Thirtysomething is  an American drama television series created by Edward Zwick and Marshall Herskovitz for United Artists Television (under MGM/UA Television) and aired on ABC from September 29, 1987, to May 28, 1991. It focuses on a group of baby boomers in their thirties who live in Philadelphia, Pennsylvania, and how they handle the lifestyle that dominated American culture during the 1980s given their involvement in the early 1970s counterculture as young adults. It premiered in the United States on September 29, 1987, and lasted four seasons. It was canceled in May 1991 because the ratings had dropped. Zwick and Herskovitz moved on to other projects.

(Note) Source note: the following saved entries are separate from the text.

-- ==== Sys2Proof/Machine/Meter.lean ====
section
/-! DEFINITION. Metering windows, budgets, energy attribution, the timestamp and request tracing (spec/14 R515 to R520, R533 to
R546). -/

namespace Sys2Proof.Machine

open Sys2Proof

/-! ## Classes -/

/-- The bytes of a class in a group of the window in progress (R516). -/
def winGet (s : State) (c g : Nat) : Nat := SMap.get 0 s.qs.win (4 * c + g)

/-- The weight of a class; 0 acts as 1 (R526). -/
def weightOf (s : State) (c : Nat) : Nat := max 1 (fld (clsCfg s c) 47 40)

/-- Most miss-handling entries of a class; 0 and codes above 0x80 act as 0x80 (R526). -/
def mheMax (s : State) (c : Nat) : Nat :=
  let v := fld (clsCfg s c) 39 32
  if v = 0 ∨ v > 0x80 then 0x80 else v

/-- Whether a class is over budget (R520). -/
def overBudget (s : State) (c : Nat) : Bool :=
  let b := fld (clsCfg s c) 63 48
  s.qs.pressure && decide (b ≠ 0 ∧ 64 * b ≤ winGet s c 0)

/-- Whether an over-budget class issues nothing (R526). -/
def hardClass (s : State) (c : Nat) : Bool := (clsCfg s c).testBit 23

/-! ## Energy (R536 to R540) -/

/-- The group of an activity kind: 0 CORE, 1 ARR, 2 TTH (R536). -/
def kindGroup (k : Nat) : Nat := if k = 0 ∨ k = 1 ∨ k = 7 then 1 else if k = 6 then 2 else 0

/-- The coefficient of an activity kind (R540). -/
def energyCoef (s : State) (k : Nat) : Nat :=
  if k < 4 then csrFld s 0x3508 (16 * k + 15) (16 * k) else csrFld s 0x3510 (16 * (k - 4) + 15) (16 * (k - 4))

def energyGain (s : State) (g : Nat) : Nat := csrFld s 0x3518 (16 * g + 15) (16 * g)
def energyLeak (s : State) (g : Nat) : Nat := csrFld s 0x3520 (16 * g + 15) (16 * g)

/-- cal_period in ms; 0 acts as 1 (R540). -/
def calPeriod (s : State) : Nat := max 1 (csrFld s 0x3500 23 16)

/-- The calibration interval of an instant in ns (R538). -/
def calInterval (s : State) (ns : Nat) : Nat := ns / (1000000 * calPeriod s)

/-- Energy of activity counts by `8 × key + kind`, in 2^-16 nJ: Q2.14 gain times 1/16 pJ coefficient (R537; DEDUCED, notes/assumptions
16). -/
def windowEnergy (s : State) (act : SMap Nat) (key : Nat) : Nat :=
  ((List.range 8).map fun k =>
    energyGain s (kindGroup k) * energyCoef s k * SMap.get 0 act (8 * key + k) / 4000).foldl (· + ·) 0

/-- Modelled energy of a group at gain 1.0 in 1/16 pJ, over every class and what has none (R538). -/
def groupActivity (s : State) (g : Nat) : Nat :=
  (s.qs.actCls.map fun e => if kindGroup (e.1 % 8) = g then energyCoef s (e.1 % 8) * e.2 else 0).foldl (· + ·) 0

/-- Energy added to the accumulators of the keys below `n` that had activity. -/
def addEnergy (s : State) (act : SMap Nat) (n : Nat) (acc : SMap Nat) : SMap Nat :=
  let keys := ((act.map fun e => e.1 / 8).filter (· < n)).eraseDups
  keys.foldl (fun a k => SMap.put 0 a k (SMap.get 0 a k + windowEnergy s act k)) acc

/-- The end of a metering window (R517, R518, R537, R538). -/
def windowEnd (s : State) : State :=
  let q := s.qs
  let u := fun c g => min 0xFFFF (winGet s c g / 64)
  let bw := (List.range 16).map fun c =>
    (c, BitVec.ofNat 64 (at_ (u c 0) 48 + at_ (u c 1) 32 + at_ (u c 2) 16 + u c 3))
  let q1 := { q with
    bw := bw.filter fun e => e.2 != 0
    memTot := (List.range 16).foldl (fun m c => SMap.put 0 m c (SMap.get 0 m c + BitVec.ofNat 64 (winGet s c 0))) q.memTot
    portTot := (List.range 16).foldl
      (fun m c => SMap.put 0 m c (SMap.get 0 m c + BitVec.ofNat 64 (winGet s c 1 + winGet s c 2 + winGet s c 3))) q.portTot
    win := []
    cls := (List.range 16).foldl
      (fun m c => SMap.put 0 m c (SMap.get 0 s.csr (0x3000 + 8 * c))) q.cls }
  let i := calInterval s (tsNs s - 1)
  let q2 := if csrBit s 0x3500 31 then { q1 with
      eCls := addEnergy s q.actCls 16 q.eCls
      eCtx := addEnergy s q.actCtx 4096 q.eCtx
      eStat := q.eStat + 2 ^ 16 * (energyLeak s 0 + energyLeak s 1 + energyLeak s 2)
      eDyn := (List.range 3).foldl (fun m g => SMap.put 0 m (4 * i + g) (SMap.get 0 m (4 * i + g) + groupActivity s g))
        (q.eDyn.filter fun e => decide (i ≤ e.1 / 4 + 4)) }
    else q1
  { s with qs := { q2 with
      actCls := []
      actCtx := []
      reads := q2.reads.filter fun e => decide (i ≤ e.1 / 8 + 5)
      steps := q2.steps.filter fun k => decide (i ≤ k + 5) } }

/-- The rails of a group (R539): CORE, ARR, TTH. -/
def groupRails (g : Nat) : List Nat := if g = 0 then [0] else if g = 1 then [1, 2] else [3, 4]

/-- A group's gain updated from its readings of interval `k` (R538). -/
def calibrate (s : State) (g k : Nat) : State :=
  let meas : Nat := ((groupRails g).map fun r => (SMap.get 0 s.qs.reads (8 * k + r) - 1) * 1000).foldl (· + ·) 0
  let stat := energyLeak s g * calPeriod s * 1000
  let e := SMap.get 0 s.qs.eDyn (4 * k + g)
  if e < 100000 * 16000 then ev s Ev.energyCalSkip
  else
    let num : Int := ((meas : Int) - (stat : Int)) * 16000 * 16384
    let (rn, rd) : Int × Int := if num ≤ 4096 * (e : Int) then (4096, 1) else if num ≥ 65535 * (e : Int) then (65535, 1) else (num, (e : Int))
    let new : Int := (2 * (7 * (energyGain s g : Int) * rd + rn) + 8 * rd) / (16 * rd)
    ev (csrPut s 0x3518 (setFld (csrGet s 0x3518) (16 * g + 15) (16 * g) new.toNat)) Ev.energyCal

/-- A regulator reading of `uj` µJ for a rail and the low 32 bits of an interval index (R538, R539). Readings are kept one
greater than they are, so that a reading of zero is told from none. DEDUCED, notes/assumptions 31. -/
def regReading (s : State) (rail k32 uj : Nat) : State :=
  if rail ≥ 5 || !csrBit s 0x3500 31 then s else
  let now := calInterval s (tsNs s)
  let age := (now % 2 ^ 32 + 2 ^ 32 - k32 % 2 ^ 32) % 2 ^ 32
  let k := now - age
  if age > 4 ∨ now < age ∨ s.qs.steps.contains k then ev s Ev.energyCalStale
  else
    let g := if rail = 0 then 0 else if rail ≤ 2 then 1 else 2
    let s := { s with qs := { s.qs with reads := SMap.put 0 s.qs.reads (8 * k + rail) (uj + 1) } }
    if (groupRails g).all fun r => SMap.get 0 s.qs.reads (8 * k + r) != 0 then
      let s := calibrate s g k
      { s with qs := { s.qs with reads := s.qs.reads.filter fun e => !(e.1 / 8 == k && (groupRails g).contains (e.1 % 8)) } }
    else s

/-! ## Time (R541 to R546) -/

/-- A count of ns in timestamp units of 2^-32 ns. -/
def nsUnits (n : Nat) : Nat := n * 2 ^ 32

/-- What the timestamp advances by in one sc: inc, changed by the slew while it lasts (R543). DEDUCED, notes/assumptions 16. -/
def timeStep (t : Time) : Nat :=
  if t.slewLeft = 0 then t.inc
  else ((t.inc : Int) + (t.inc : Int) * t.slew / (nsUnits 1000000000 : Nat)).toNat

/-- One sc of time (R541, R543). -/
def scTime (t : Time) : Time :=
  let d := timeStep t
  { t with ts := (t.ts + d) % 2 ^ 96, slewLeft := t.slewLeft - d, n := t.n.map (· + 1) }

/-- The error of an edge: the nearest multiple of 10^9 ns less the timestamp, in units of 2^-32 ns (R543). -/
def edgeError (t : Time) : Int :=
  let sec := nsUnits 1000000000
  ((((t.ts + sec / 2) / sec) * sec : Nat) : Int) - t.ts

/-- The slew rule of R543. -/
def slewTo (t : Time) : Time :=
  let lim : Int := (nsUnits 500000 : Nat)
  { t with slew := max (-lim) (min lim (edgeError t)), slewLeft := nsUnits 1000000000 }

/-- An event record of category 7 as pps_lost clears (R544). -/
def ppsRegained (s : State) (tsBefore e : Nat) : State :=
  if s.tm.lost then postEvent { s with tm := { s.tm with lost := false } } 7 St.ppsRegained 0 tsBefore (e % 2 ^ 32) else s

/-- An accepted edge counts and restarts n (R542). -/
def edgeAccepted (s : State) (e : Nat) : State :=
  let before := tsNs s
  let s := ev { s with tm := { s.tm with n := some 0, lastEdge := before } } Ev.ppsEdge
  ppsRegained s before e

/-- The error of an edge in ns, rounded towards minus infinity, as a 32-bit two's complement number. -/
def errorNs (t : Time) : Nat := (edgeError t / (2 ^ 32 : Nat)).emod (2 ^ 32 : Nat) |>.toNat

/-- A recognised rising edge of PPS_IN (R542, R543, R545); the row is the instant of the edge at the pin (R54), DESIGN CHOICE,
notes/assumptions 34. -/
def ppsEdge (s : State) : State :=
  if !csrBit s 0x0E08 31 then s
  else match s.tm.n with
  | some n =>
    if n < 250000000 then
      ev { s with tm := { s.tm with glitches := satInc 16 s.tm.glitches } } Ev.ppsGlitch
    else if s.tm.armed then setEdge s
    else if n ≥ 750000000 then slewEdge s
    else if 499500000 ≤ n ∧ n ≤ 500500000 then
      let s := edgeAccepted s (errorNs s.tm)
      { s with tm := slewTo { s.tm with inc := nsUnits 1000000000 / n } }
    else ev (edgeAccepted s (errorNs s.tm)) Ev.ppsOffRate
  | none => if s.tm.armed then setEdge s else slewEdge s
where
  /-- The set edge: the window ends with the old value, the calibration interval in progress is discarded. -/
  setEdge (s : State) : State :=
    let (k, s) := drawFree s
    let s := edgeAccepted s (if s.tm.lost then Config.freeNat k else 0)
    let s := windowEnd s
    let i := calInterval s (tsNs s)
    let t := { s.tm with ts := nsUnits (csrFld s 0x0E10 33 0 * 1000000000) % 2 ^ 96, armed := false, valid := true,
                         slewLeft := 0, slew := 0 }
    let s := { s with tm := t }
    ev { s with qs := { s.qs with steps := s.qs.steps ++ [i, calInterval s (tsNs s)] } } Ev.timeStep
  slewEdge (s : State) : State :=
    let s := edgeAccepted s (errorNs s.tm)
    { s with tm := slewTo s.tm }

/-- No edge for 1.5 s (R544). -/
def ppsLost (s : State) : State :=
  if !csrBit s 0x0E08 31 || s.tm.lost then s
  else postEvent { s with tm := { s.tm with lost := true, n := none } } 7 St.ppsLost 0 s.tm.lastEdge (s.tm.glitches % 2 ^ 16)

/-! ## Request tracing (R533, R534) -/

/-- One step of the Galois LFSR of taps x^32 + x^22 + x^2 + x + 1 (R533; DEDUCED, notes/assumptions 17). -/
def lfsrStep (x : BitVec 32) : BitVec 32 :=
  if x.getLsbD 0 then (x >>> 1) ^^^ 0x80200003 else x >>> 1

/-- The bit of port_mask of a port (R535). -/
def tracePort (p : Port) : Nat := if p = .blk then 0 else if p = .hst then 2 else 1

/-- An accepted demand request is passed to the trace (R533, R534). -/
def traceAccept (s : State) (n cls opcode : Nat) (m : Msg) : State :=
  let ctl := csrGet s 0x3400
  let mask := if fld ctl 53 51 = 0 then 7 else fld ctl 53 51
  if !ctl.testBit 63 || !mask.testBit (tracePort m.port) || (ctl.testBit 58 && fld ctl 57 54 != m.qos) then s
  else
    let l := lfsrStep s.qs.lfsr
    let s := { s with qs := { s.qs with lfsr := l } }
    if l.toNat % 2 ^ fld ctl 62 59 ≠ 0 then s
    else if s.qs.traces.length ≥ 64 then
      ev { s with qs := { s.qs with traceDrop := satInc 32 s.qs.traceDrop } } Ev.traceDrop
    else
      let t : Trace := { ts := tsNs s, acc := s.now, cls := cls, opcode := opcode, m := m }
      ev { s with qs := { s.qs with traces := s.qs.traces ++ [(n, t)] } } Ev.traceTagged

/-- A flag of a tagged request (R534). -/
def traceFlag (s : State) (n b : Nat) : State := traceMap s n fun t => { t with flags := t.flags ||| 2 ^ b }

/-- The 64-byte trace record (R534); the last that covers the address and its owner are those of the record. -/
def traceRecord (s : State) (t : Trace) (status : Nat) : Bytes :=
  let li := lastOf s t.m.addr
  let port := if t.m.port = .blk then 0 else if t.m.port = .hst then 3 else 1
  let stg := ((List.range 16).map fun i =>
    leBytes 2 (if i ≥ 12 then 0 else match t.stages.find? fun e => e.1 == i with
      | some e => e.2
      | none => 0xFFFF)).flatten
  leBytes 8 t.ts ++ leBytes 8 (at_ port 60 + at_ t.m.qos 56 + t.m.addr) ++
    leBytes 8 (at_ status 56 + at_ t.m.tag 48 + at_ t.opcode 43 + at_ t.cls 40 + at_ (aCtx (lastAt s li).attr) 28 + at_ li 18 +
      t.m.src) ++ stg ++ leBytes 8 t.flags

/-- A tagged request completes: its record is written (R534). -/
def traceEnd (s : State) (n status : Nat) : State :=
  match s.qs.traces.find? fun e => e.1 == n with
  | none => s
  | some e =>
    let s1 := { s with qs := { s.qs with traces := s.qs.traces.filter fun x => x.1 != n } }
    if !csrBit s 0x3400 63 then s1
    else
      let k := clampLog 6 0x14 (csrFld s 0x3408 60 56)
      let base := csrFld s 0x3408 51 0 / (64 * 2 ^ k) * (64 * 2 ^ k)
      let w := s.qs.written
      memWrite { s1 with qs := { s1.qs with written := (w + 1) % 2 ^ 32 } }
        { addr := base + 64 * (w % 2 ^ k) } (traceRecord s e.2 status) (csrFld s 0x3080 27 24)

/-! ## The rows of spec/14 -/

/-- METERING_WINDOW_END (R517), while the control island runs. -/
def execMeteringWindowEnd (s : State) : Host.Outcome State Fault Refusal :=
  .next (if s.pw.rstN && s.pw.clkAon then windowEnd s else s)

/-- MEM_PRESSURE_DECLARED (R519). -/
def execMemPressureDeclared (s : State) : Host.Outcome State Fault Refusal :=
  .next { s with qs := { s.qs with pressure := true } }

/-- MEM_PRESSURE_RELEASED (R519). -/
def execMemPressureReleased (s : State) : Host.Outcome State Fault Refusal :=
  .next { s with qs := { s.qs with pressure := false } }

/-- PPS_EDGE (R542 to R545), while the control island runs. -/
def execPpsEdge (s : State) : Host.Outcome State Fault Refusal :=
  .next (if s.pw.rstN && s.pw.clkAon then ppsEdge s else s)

/-- PPS_LOST (R544). -/
def execPpsLost (s : State) : Host.Outcome State Fault Refusal :=
  .next (if s.pw.rstN && s.pw.clkAon then ppsLost s else s)

end Sys2Proof.Machine
end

The series won 13 Primetime Emmy Awards, out of 41 nominations, and two Golden Globe Awards.

On January 8, 2020, ABC confirmed that a television pilot, which would serve as a sequel to the series, had been ordered. The pilot was never filmed, but was set to be directed by Zwick, written by Zwick and Herskovitz, and have four members of the original cast (Olin, Harris, Busfield and Wettig) reprising their roles. In June 2020, ABC passed on the series.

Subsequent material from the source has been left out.